Gaps-and-islands is the problem of identifying contiguous ranges (islands) within ordered sequential data and the breaks (gaps) between them. The classic solution subtracts a dense sequential integer from the ordering column — equal differences belong to the same island.
How to think about it
This is a classic hard SQL problem that shows up in real work — sessionization, streak counting, finding outage windows, detecting login gaps. The trick once you see it is surprisingly elegant, but it takes a moment to internalize why it works.
The problem
Given a table of dates with some missing, group consecutive present dates into contiguous ranges (islands) and identify the breaks (gaps) between them.
For example: dates Jan 1, 2, 3, 5, 6, 9 should produce three islands: Jan 1-3, Jan 5-6, Jan 9.
Why the row_number trick works
Imagine numbering the dates 1, 2, 3, 4, 5, 6 in order. Now subtract the row number from the date value. For a consecutive sequence, each date increases by 1 and each row number increases by 1 — the difference stays constant. The moment there is a gap in the dates, the date jumps by more than 1 but the row number only jumps by 1, changing the difference. Same difference = same island.
Run it yourself
Variant: status-based islands (event sequences)
When you are not working with dates but with state changes — like consecutive rows where status = 'active' — use LAG to detect each boundary and SUM over a running window to assign group IDs:
WITH flagged AS (
SELECT
user_id, event_time, status,
CASE
WHEN status <> LAG(status) OVER (PARTITION BY user_id ORDER BY event_time)

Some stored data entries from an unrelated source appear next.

theorem State.notchEngage_frame {fp : List Part} {orig : State} {s : State} (n : Nat) (f : Int) (bin : Option Nat) (hs : Frame fp orig s)  (hdict : Part.dict ∈ fp := by assumption) (hrx : Part.rx ∈ fp := by assumption) :
    Frame fp orig (State.notchEngage s n f bin) := by
  unfold State.notchEngage
  repeat' first
    | intro _
    | with_reducible assumption
    | with_reducible apply State.notchMoved_frame
    | with_reducible apply State.modNotch_frame
    | with_reducible apply State.setI_frame
    | with_reducible apply State.set_frame
    | with_reducible apply State.bump_frame
    | (extract_lets +onlyGivenNames -underBinder x; first | (refine frame_cut (fp := fp) (orig := orig) (x := x) ?_ ?_ <;> first | (intro h0; generalize x = y at h0 ⊢; clear x) | intro h0 | subst x) | (have h0 := Nat.zero_le x; generalize x = y at h0 ⊢; clear h0 x) | subst x)
    | dsimp only
    | (with_reducible refine frame_mk ?_)

theorem State.notchRelease_frame {fp : List Part} {orig : State} {s : State} (n : Nat) (toward : Nat) (hs : Frame fp orig s)  (hdict : Part.dict ∈ fp := by assumption) (hrx : Part.rx ∈ fp := by assumption) :
    Frame fp orig (State.notchRelease s n toward) := by
  unfold State.notchRelease
  repeat' first
    | intro _
    | with_reducible assumption
    | with_reducible apply State.notchMoved_frame
    | with_reducible apply State.modNotch_frame
    | with_reducible apply State.set_frame
    | with_reducible apply frame_ite
    | (extract_lets +onlyGivenNames -underBinder x; first | (refine frame_cut (fp := fp) (orig := orig) (x := x) ?_ ?_ <;> first | (intro h0; generalize x = y at h0 ⊢; clear x) | intro h0 | subst x) | (have h0 := Nat.zero_le x; generalize x = y at h0 ⊢; clear h0 x) | subst x)
    | split
    | dsimp only
    | (with_reducible refine frame_mk ?_)

theorem State.notchApply_frame {fp : List Part} {orig : State} {s : State} (n : Nat) (hs : Frame fp orig s)  (hdict : Part.dict ∈ fp := by assumption) (hrx : Part.rx ∈ fp := by assumption) :
    Frame fp orig (State.notchApply s n) := by
  unfold State.notchApply
  repeat' first
    | intro _
    | with_reducible assumption
    | with_reducible apply State.notchRelease_frame
    | with_reducible apply State.notchEngage_frame
    | with_reducible apply State.notchMoved_frame
    | with_reducible apply State.setI_frame
    | with_reducible apply State.set_frame
    | with_reducible apply frame_ite
    | (extract_lets +onlyGivenNames -underBinder x; first | (refine frame_cut (fp := fp) (orig := orig) (x := x) ?_ ?_ <;> first | (intro h0; generalize x = y at h0 ⊢; clear x) | intro h0 | subst x) | (have h0 := Nat.zero_le x; generalize x = y at h0 ⊢; clear h0 x) | subst x)
    | split
    | dsimp only
    | (with_reducible refine frame_mk ?_)
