theorem State.ncoPut_frame {fp : List Part} {orig : State} {s : State} (n : Nat) (w : Nat × Nat) (hs : Frame fp orig s)  (hcpu : Part.cpu ∈ fp := by assumption) :
    Frame fp orig (State.ncoPut s n w) := by
  unfold State.ncoPut
  repeat' first
    | intro _
    | with_reducible assumption
    | with_reducible apply State.set_frame
    | with_reducible apply frame_ite
    | split
    | dsimp only
    | (with_reducible refine frame_mk ?_)

theorem State.pliJudge_frame {fp : List Part} {orig : State} {s : State} (n : Nat) (prompt : Int × Int) (hs : Frame fp orig s)  (hdict : Part.dict ∈ fp := by assumption) (hfree : Part.free ∈ fp := by assumption) (hslots : Part.slots ∈ fp := by assumption) :
    Frame fp orig (State.pliJudge s n prompt).1 := by
  unfold State.pliJudge
  repeat' first
    | intro _
    | with_reducible assumption
    | with_reducible apply State.putLock_frame
    | with_reducible apply State.modSlot_frame
    | with_reducible apply State.takeFree_frame
    | with_reducible apply State.setI_frame
    | with_reducible apply frame_ite
    | with_reducible apply frame_ite_fst
    | (extract_lets +onlyGivenNames -underBinder x; first | (refine frame_cut (fp := fp) (orig := orig) (x := x) ?_ ?_ <;> first | (intro h0; generalize x = y at h0 ⊢; clear x) | intro h0 | subst x) | (have h0 := Nat.zero_le x; generalize x = y at h0 ⊢; clear h0 x) | subst x)
    | split
    | dsimp only
    | (with_reducible refine frame_mk ?_)

theorem State.cnoJudge_frame {fp : List Part} {orig : State} {s : State} (n : Nat) (t : Nat) (p : Nat) (noise : Nat) (hs : Frame fp orig s)  (hdict : Part.dict ∈ fp := by assumption) (hslots : Part.slots ∈ fp := by assumption) :
    Frame fp orig (State.cnoJudge s n t p noise) := by
  unfold State.cnoJudge
  repeat' first
    | intro _
    | with_reducible assumption
    | with_reducible apply State.putLock_frame
    | with_reducible apply State.modSlot_frame
    | with_reducible apply State.set_frame
    | with_reducible apply frame_ite
    | (extract_lets +onlyGivenNames -underBinder x; first | (refine frame_cut (fp := fp) (orig := orig) (x := x) ?_ ?_ <;> first | (intro h0; generalize x = y at h0 ⊢; clear x) | intro h0 | subst x) | (have h0 := Nat.zero_le x; generalize x = y at h0 ⊢; clear h0 x) | subst x)
    | split
    | dsimp only
    | (with_reducible refine frame_mk ?_)

theorem State.mmJudge_frame {fp : List Part} {orig : State} {s : State} (n : Nat) (mm : List Int) (prompt : Int × Int) (hs : Frame fp orig s)  (hdict : Part.dict ∈ fp := by assumption) (hfree : Part.free ∈ fp := by assumption) (hslots : Part.slots ∈ fp := by assumption) :
    Frame fp orig (State.mmJudge s n mm prompt) := by
  unfold State.mmJudge
  repeat' first
    | intro _
    | with_reducible assumption
    | with_reducible apply State.modSlot_frame
    | with_reducible apply State.takeFree_frame
    | with_reducible apply State.setI_frame
    | with_reducible apply State.flag_frame
    | with_reducible apply frame_ite
    | (extract_lets +onlyGivenNames -underBinder x; first | (refine frame_cut (fp := fp) (orig := orig) (x := x) ?_ ?_ <;> first | (intro h0; generalize x = y at h0 ⊢; clear x) | intro h0 | subst x) | (have h0 := Nat.zero_le x; generalize x = y at h0 ⊢; clear h0 x) | subst x)
    | split
    | dsimp only
    | (with_reducible refine frame_mk ?_)

theorem State.codeShift_frame {fp : List Part} {orig : State} {s : State} (n : Nat) (d : Int) (hs : Frame fp orig s)  (hdict : Part.dict ∈ fp := by assumption) (hslots : Part.slots ∈ fp := by assumption) :
    Frame fp orig (State.codeShift s n d) := by
  unfold State.codeShift
  repeat' first
    | intro _
    | with_reducible assumption
    | with_reducible apply State.modSlot_frame
    | with_reducible apply State.set_frame
    | (extract_lets +onlyGivenNames -underBinder x; first | (refine frame_cut (fp := fp) (orig := orig) (x := x) ?_ ?_ <;> first | (intro h0; generalize x = y at h0 ⊢; clear x) | intro h0 | subst x) | (have h0 := Nat.zero_le x; generalize x = y at h0 ⊢; clear h0 x) | subst x)
    | dsimp only
    | (with_reducible refine frame_mk ?_)

theorem State.bumpJudge_frame {fp : List Part} {orig : State} {s : State} (n : Nat) (cs : List (List Int)) (hs : Frame fp orig s)  (hdict : Part.dict ∈ fp := by assumption) (hslots : Part.slots ∈ fp := by assumption) :
    Frame fp orig (State.bumpJudge s n cs).1 := by
  unfold State.bumpJudge
  repeat' first
    | intro _
    | with_reducible assumption
    | with_reducible apply State.codeShift_frame
    | with_reducible apply State.modSlot_frame
    | with_reducible apply State.flag_frame
    | with_reducible apply frame_ite
    | with_reducible apply frame_ite_fst
    | (extract_lets +onlyGivenNames -underBinder x; first | (refine frame_cut (fp := fp) (orig := orig) (x := x) ?_ ?_ <;> first | (intro h0; generalize x = y at h0 ⊢; clear x) | intro h0 | subst x) | (have h0 := Nat.zero_le x; generalize x = y at h0 ⊢; clear h0 x) | subst x)
    | split
    | dsimp only
    | (with_reducible refine frame_mk ?_)

theorem State.decide__frame {fp : List Part} {orig : State} {s : State} (n : Nat) (toward : Nat) (cause : Nat) (hs : Frame fp orig s)  (hslots : Part.slots ∈ fp := by assumption) :
    Frame fp orig (State.decide_ s n toward cause) := by
  unfold State.decide_
  repeat' first
    | intro _
    | with_reducible assumption
    | with_reducible apply State.modSlot_frame
    | with_reducible apply frame_ite
    | split
    | dsimp only
    | (with_reducible refine frame_mk ?_)

theorem State.fallback_frame {fp : List Part} {orig : State} {s : State} (n : Nat) (hs : Frame fp orig s)  (hdict : Part.dict ∈ fp := by assumption) (hslots : Part.slots ∈ fp := by assumption) :
    Frame fp orig (State.fallback s n) := by
  unfold State.fallback
  repeat' first
    | intro _
    | with_reducible assumption
    | with_reducible apply State.decide__frame
    | with_reducible apply State.flag_frame
    | with_reducible apply frame_ite
    | split
    | dsimp only
    | (with_reducible refine frame_mk ?_)

theorem State.slotsTick_frame {fp : List Part} {orig : State} {s : State} (d : Nat) (hs : Frame fp orig s)  (hdict : Part.dict ∈ fp := by assumption) (hcpu : Part.cpu ∈ fp := by assumption) (hslots : Part.slots ∈ fp := by assumption) :
    Frame fp orig (State.slotsTick s d) := by
  unfold State.slotsTick
  repeat' first
    | intro _
    | with_reducible assumption
    | with_reducible apply State.fallback_frame
    | with_reducible apply State.crossTick_frame
    | with_reducible apply State.keptTick_frame
    | with_reducible apply State.slotTick_frame
    | with_reducible apply frame_foldl
    | with_reducible apply frame_foldl_fst
    | with_reducible apply frame_ite
    | (extract_lets +onlyGivenNames -underBinder x; first | (refine frame_cut (fp := fp) (orig := orig) (x := x) ?_ ?_ <;> first | (intro h0; generalize x = y at h0 ⊢; clear x) | intro h0 | subst x) | (have h0 := Nat.zero_le x; generalize x = y at h0 ⊢; clear h0 x) | subst x)
    | split
    | dsimp only
    | (with_reducible refine frame_mk ?_)

theorem State.slotJudge_frame {fp : List Part} {orig : State} {s : State} (n : Nat) (hs : Frame fp orig s)  (hdict : Part.dict ∈ fp := by assumption) (hslots : Part.slots ∈ fp := by assumption) :
    Frame fp orig (State.slotJudge s n) := by
  unfold State.slotJudge
  repeat' first
    | intro _
    | with_reducible assumption
    | with_reducible apply State.fallback_frame
    | with_reducible apply State.decide__frame
    | with_reducible apply State.modSlot_frame
    | with_reducible apply frame_ite
    | (extract_lets +onlyGivenNames -underBinder x; first | (refine frame_cut (fp := fp) (orig := orig) (x := x) ?_ ?_ <;> first | (intro h0; generalize x = y at h0 ⊢; clear x) | intro h0 | subst x) | (have h0 := Nat.zero_le x; generalize x = y at h0 ⊢; clear h0 x) | subst x)
    | split
    | dsimp only
    | (with_reducible refine frame_mk ?_)
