theorem State.readerSupply_frame {fp : List Part} {orig : State} {s : State}  (hs : Frame fp orig s)  (hdict : Part.dict ∈ fp := by assumption) (hstreams : Part.streams ∈ fp := by assumption) (hsilt : Part.silt ∈ fp := by assumption) (hreader : Part.reader ∈ fp := by assumption) :
    Frame fp orig (State.readerSupply s) := by
  unfold State.readerSupply
  repeat' first
    | intro _
    | with_reducible assumption
    | with_reducible apply State.readerSettle_frame
    | with_reducible apply State.fieldCut_frame
    | (extract_lets +onlyGivenNames -underBinder x; first | (refine frame_cut (fp := fp) (orig := orig) (x := x) ?_ ?_ <;> first | (intro h0; generalize x = y at h0 ⊢; clear x) | intro h0 | subst x) | (have h0 := Nat.zero_le x; generalize x = y at h0 ⊢; clear h0 x) | subst x)
    | dsimp only
    | (with_reducible refine frame_mk ?_)

theorem State.synthLock_frame {fp : List Part} {orig : State} {s : State}  (hs : Frame fp orig s)  (hdict : Part.dict ∈ fp := by assumption) (hstreams : Part.streams ∈ fp := by assumption) (hsilt : Part.silt ∈ fp := by assumption) (hreader : Part.reader ∈ fp := by assumption) :
    Frame fp orig (State.synthLock s) := by
  unfold State.synthLock
  repeat' first
    | intro _
    | with_reducible assumption
    | with_reducible apply State.readerSettle_frame
    | with_reducible apply State.synthPend_frame
    | with_reducible apply State.synthTo_frame
    | with_reducible apply State.readerJudge_frame
    | with_reducible apply State.modReader_frame
    | with_reducible apply frame_ite
    | (extract_lets +onlyGivenNames -underBinder x; first | (refine frame_cut (fp := fp) (orig := orig) (x := x) ?_ ?_ <;> first | (intro h0; generalize x = y at h0 ⊢; clear x) | intro h0 | subst x) | (have h0 := Nat.zero_le x; generalize x = y at h0 ⊢; clear h0 x) | subst x)
    | split
    | dsimp only
    | (with_reducible refine frame_mk ?_)

theorem State.synthTimeout_frame {fp : List Part} {orig : State} {s : State}  (hs : Frame fp orig s)  (hdict : Part.dict ∈ fp := by assumption) (hstreams : Part.streams ∈ fp := by assumption) (hsilt : Part.silt ∈ fp := by assumption) (hreader : Part.reader ∈ fp := by assumption) :
    Frame fp orig (State.synthTimeout s) := by
  unfold State.synthTimeout
  repeat' first
    | intro _
    | with_reducible assumption
    | with_reducible apply State.cmdOutcome_frame
    | with_reducible apply State.synthCal_frame
    | with_reducible apply State.synthTo_frame
    | with_reducible apply State.modReader_frame
    | with_reducible apply State.flag_frame
    | with_reducible apply State.log_frame
    | with_reducible apply frame_ite
    | (extract_lets +onlyGivenNames -underBinder x; first | (refine frame_cut (fp := fp) (orig := orig) (x := x) ?_ ?_ <;> first | (intro h0; generalize x = y at h0 ⊢; clear x) | intro h0 | subst x) | (have h0 := Nat.zero_le x; generalize x = y at h0 ⊢; clear h0 x) | subst x)
    | split
    | dsimp only
    | (with_reducible refine frame_mk ?_)

theorem State.synthCalDone_frame {fp : List Part} {orig : State} {s : State}  (hs : Frame fp orig s)  (hdict : Part.dict ∈ fp := by assumption) (hreader : Part.reader ∈ fp := by assumption) :
    Frame fp orig (State.synthCalDone s) := by
  unfold State.synthCalDone
  repeat' first
    | intro _
    | with_reducible assumption
    | with_reducible apply State.synthTo_frame
    | with_reducible apply frame_ite
    | (extract_lets +onlyGivenNames -underBinder x; first | (refine frame_cut (fp := fp) (orig := orig) (x := x) ?_ ?_ <;> first | (intro h0; generalize x = y at h0 ⊢; clear x) | intro h0 | subst x) | (have h0 := Nat.zero_le x; generalize x = y at h0 ⊢; clear h0 x) | subst x)
    | split
    | dsimp only
    | (with_reducible refine frame_mk ?_)

theorem State.readerCommand_frame {fp : List Part} {orig : State} {s : State} (b : List Nat) (hs : Frame fp orig s)  (hdict : Part.dict ∈ fp := by assumption) (hstreams : Part.streams ∈ fp := by assumption) (hsilt : Part.silt ∈ fp := by assumption) (hreader : Part.reader ∈ fp := by assumption) :
    Frame fp orig (State.readerCommand s b) := by
  unfold State.readerCommand
  repeat' first
    | intro _
    | with_reducible assumption
    | with_reducible apply State.fieldAsk_frame
    | with_reducible apply State.cmdOutcome_frame
    | with_reducible apply State.fieldOff_frame
    | with_reducible apply State.readerJudge_frame
    | with_reducible apply State.modReader_frame
    | with_reducible apply State.set_frame
    | with_reducible apply frame_ite
    | (extract_lets +onlyGivenNames -underBinder x; first | (refine frame_cut (fp := fp) (orig := orig) (x := x) ?_ ?_ <;> first | (intro h0; generalize x = y at h0 ⊢; clear x) | intro h0 | subst x) | (have h0 := Nat.zero_le x; generalize x = y at h0 ⊢; clear h0 x) | subst x)
    | split
    | dsimp only
    | (with_reducible refine frame_mk ?_)

theorem State.protoNarrowed_frame {fp : List Part} {orig : State} {s : State}  (hs : Frame fp orig s)  (hdict : Part.dict ∈ fp := by assumption) (hstreams : Part.streams ∈ fp := by assumption) (hreader : Part.reader ∈ fp := by assumption) :
    Frame fp orig (State.protoNarrowed s) := by
  unfold State.protoNarrowed
  repeat' first
    | intro _
    | with_reducible assumption
    | with_reducible apply State.cmdEnd_frame
    | with_reducible apply State.fieldOff_frame
    | with_reducible apply State.readerJudge_frame
    | with_reducible apply State.modReader_frame
    | with_reducible apply frame_ite
    | split
    | dsimp only
    | (with_reducible refine frame_mk ?_)

theorem State.agcFreeze_frame {fp : List Part} {orig : State} {s : State} (amp : Nat) (hs : Frame fp orig s)  (hreader : Part.reader ∈ fp := by assumption) :
    Frame fp orig (State.agcFreeze s amp) := by
  unfold State.agcFreeze
  repeat' first
    | intro _
    | with_reducible assumption
    | with_reducible apply State.modReader_frame
    | dsimp only
    | (with_reducible refine frame_mk ?_)

theorem State.agcHeld_frame {fp : List Part} {orig : State} {s : State} (amp : Nat) (hs : Frame fp orig s)  (hreader : Part.reader ∈ fp := by assumption) :
    Frame fp orig (State.agcHeld s amp) := by
  unfold State.agcHeld
  repeat' first
    | intro _
    | with_reducible assumption
    | with_reducible apply State.agcFreeze_frame
    | with_reducible apply frame_ite
    | split
    | dsimp only
    | (with_reducible refine frame_mk ?_)

theorem State.agcFree_frame {fp : List Part} {orig : State} {s : State}  (hs : Frame fp orig s)  (hreader : Part.reader ∈ fp := by assumption) :
    Frame fp orig (State.agcFree s) := by
  unfold State.agcFree
  repeat' first
    | intro _
    | with_reducible assumption
    | with_reducible apply State.modReader_frame
    | dsimp only
    | (with_reducible refine frame_mk ?_)

theorem State.maskMeasure_frame {fp : List Part} {orig : State} {s : State} (bins : List (Nat × Int)) (hs : Frame fp orig s)  (hdict : Part.dict ∈ fp := by assumption) :
    Frame fp orig (State.maskMeasure s bins) := by
  unfold State.maskMeasure
  repeat' first
    | intro _
    | with_reducible assumption
    | with_reducible apply State.setI_frame
    | with_reducible apply State.flag_frame
    | with_reducible apply frame_foldl
    | with_reducible apply frame_foldl_fst
    | with_reducible apply frame_ite
    | (extract_lets +onlyGivenNames -underBinder x; first | (refine frame_cut (fp := fp) (orig := orig) (x := x) ?_ ?_ <;> first | (intro h0; generalize x = y at h0 ⊢; clear x) | intro h0 | subst x) | (have h0 := Nat.zero_le x; generalize x = y at h0 ⊢; clear h0 x) | subst x)
    | split
    | dsimp only
    | (with_reducible refine frame_mk ?_)

theorem State.frameStops_frame {fp : List Part} {orig : State} {s : State} (c : RdrCmd) (bins : List (Nat × Int)) (r : RxReport) (go : State → State) (hs : Frame fp orig s) (hf : ∀ t, Frame fp orig t → Frame fp orig (go t)) (hdict : Part.dict ∈ fp := by assumption) (hstreams : Part.streams ∈ fp := by assumption) (hreader : Part.reader ∈ fp := by assumption) :
    Frame fp orig (State.frameStops s c bins r go) := by
  unfold State.frameStops
  repeat' first
    | intro _
    | with_reducible assumption
    | with_reducible apply State.maskMeasure_frame
    | with_reducible apply State.agcFree_frame
    | with_reducible apply State.fieldCut_frame
    | with_reducible apply State.cmdEnd_frame
    | with_reducible apply State.fieldOff_frame
    | with_reducible apply State.readerJudge_frame
    | with_reducible apply hf
    | with_reducible apply frame_ite
    | (extract_lets +onlyGivenNames -underBinder x; first | (refine frame_cut (fp := fp) (orig := orig) (x := x) ?_ ?_ <;> first | (intro h0; generalize x = y at h0 ⊢; clear x) | intro h0 | subst x) | (have h0 := Nat.zero_le x; generalize x = y at h0 ⊢; clear h0 x) | subst x)
    | split
    | dsimp only
    | (with_reducible refine frame_mk ?_)

theorem State.tagFound_frame {fp : List Part} {orig : State} {s : State} (c : RdrCmd) (i : InvSt) (uid : List Nat) (info : Nat) (f : RxFrame) (hs : Frame fp orig s)  (hdict : Part.dict ∈ fp := by assumption) (hstreams : Part.streams ∈ fp := by assumption) :
    Frame fp orig (State.tagFound s c i uid info f).1 := by
  unfold State.tagFound
  repeat' first
    | intro _
    | with_reducible assumption
    | with_reducible apply State.append_frame
    | with_reducible apply frame_ite
    | with_reducible apply frame_ite_fst
    | (extract_lets +onlyGivenNames -underBinder x; first | (refine frame_cut (fp := fp) (orig := orig) (x := x) ?_ ?_ <;> first | (intro h0; generalize x = y at h0 ⊢; clear x) | intro h0 | subst x) | (have h0 := Nat.zero_le x; generalize x = y at h0 ⊢; clear h0 x) | subst x)
    | split
    | dsimp only
    | (with_reducible refine frame_mk ?_)
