-- ==== Sys2Proof/Laws/FrameNetwork.lean ====
section
/-!
SUPPORT. What the operations leave alone: precision time, the network, search, the time solution and the Lake.
-/

set_option linter.all false
set_option Elab.async false

namespace Sys2Proof.Machine

/-! ### Ptp -/

theorem State.modPtp_frame {fp : List Part} {orig : State} {s : State} (n : Nat) (f : PtpSt → PtpSt) (hs : Frame fp orig s)  (hports : Part.ports ∈ fp := by assumption) :
    Frame fp orig (State.modPtp s n f) := by
  unfold State.modPtp
  repeat' first
    | intro _
    | with_reducible assumption
    | with_reducible apply State.modPort_frame
    | dsimp only
    | (with_reducible refine frame_mk ?_)

theorem State.ptpSend_frame {fp : List Part} {orig : State} {s : State} (n : Nat) (m : PtpMsg) (hs : Frame fp orig s)  (hdict : Part.dict ∈ fp := by assumption) (hports : Part.ports ∈ fp := by assumption) :
    Frame fp orig (State.ptpSend s n m) := by
  unfold State.ptpSend
  repeat' first
    | intro _
    | with_reducible assumption
    | with_reducible apply State.modPtp_frame
    | with_reducible apply State.count_frame
    | dsimp only
    | (with_reducible refine frame_mk ?_)

theorem State.ptpJudge_frame {fp : List Part} {orig : State} {s : State} (n : Nat) (hs : Frame fp orig s)  (hdict : Part.dict ∈ fp := by assumption) (hports : Part.ports ∈ fp := by assumption) :
    Frame fp orig (State.ptpJudge s n) := by
  unfold State.ptpJudge
  repeat' first
    | intro _
    | with_reducible assumption
    | with_reducible apply State.modPtp_frame
    | with_reducible apply State.set_frame
    | with_reducible apply frame_ite
    | (extract_lets +onlyGivenNames -underBinder x; first | (refine frame_cut (fp := fp) (orig := orig) (x := x) ?_ ?_ <;> first | (intro h0; generalize x = y at h0 ⊢; clear x) | intro h0 | subst x) | (have h0 := Nat.zero_le x; generalize x = y at h0 ⊢; clear h0 x) | subst x)
    | split
    | dsimp only
    | (with_reducible refine frame_mk ?_)

theorem State.ptpTick_frame {fp : List Part} {orig : State} {s : State}  (hs : Frame fp orig s)  (hdict : Part.dict ∈ fp := by assumption) (hports : Part.ports ∈ fp := by assumption) :
    Frame fp orig (State.ptpTick s) := by
  unfold State.ptpTick
  repeat' first
    | intro _
    | with_reducible assumption
    | with_reducible apply State.ptpJudge_frame
    | with_reducible apply State.setI_frame
    | with_reducible apply State.set_frame
    | with_reducible apply frame_foldl
    | with_reducible apply frame_foldl_fst
    | with_reducible apply frame_ite
    | (extract_lets +onlyGivenNames -underBinder x; first | (refine frame_cut (fp := fp) (orig := orig) (x := x) ?_ ?_ <;> first | (intro h0; generalize x = y at h0 ⊢; clear x) | intro h0 | subst x) | (have h0 := Nat.zero_le x; generalize x = y at h0 ⊢; clear h0 x) | subst x)
    | split
    | dsimp only
    | (with_reducible refine frame_mk ?_)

OR LAG(status) OVER (PARTITION BY user_id ORDER BY event_time) IS NULL
THEN 1 ELSE 0
END AS is_new_group
FROM events
),
grouped AS (
SELECT *,
SUM(is_new_group) OVER (
PARTITION BY user_id ORDER BY event_time
ROWS UNBOUNDED PRECEDING
) AS grp
FROM flagged
)
SELECT user_id, status, MIN(event_time) AS period_start, MAX(event_time) AS period_end
FROM grouped
GROUP BY user_id, status, grp
ORDER BY user_id, period_start;
SUM(is_new_group) acts as a running counter that increments each time a new island begins.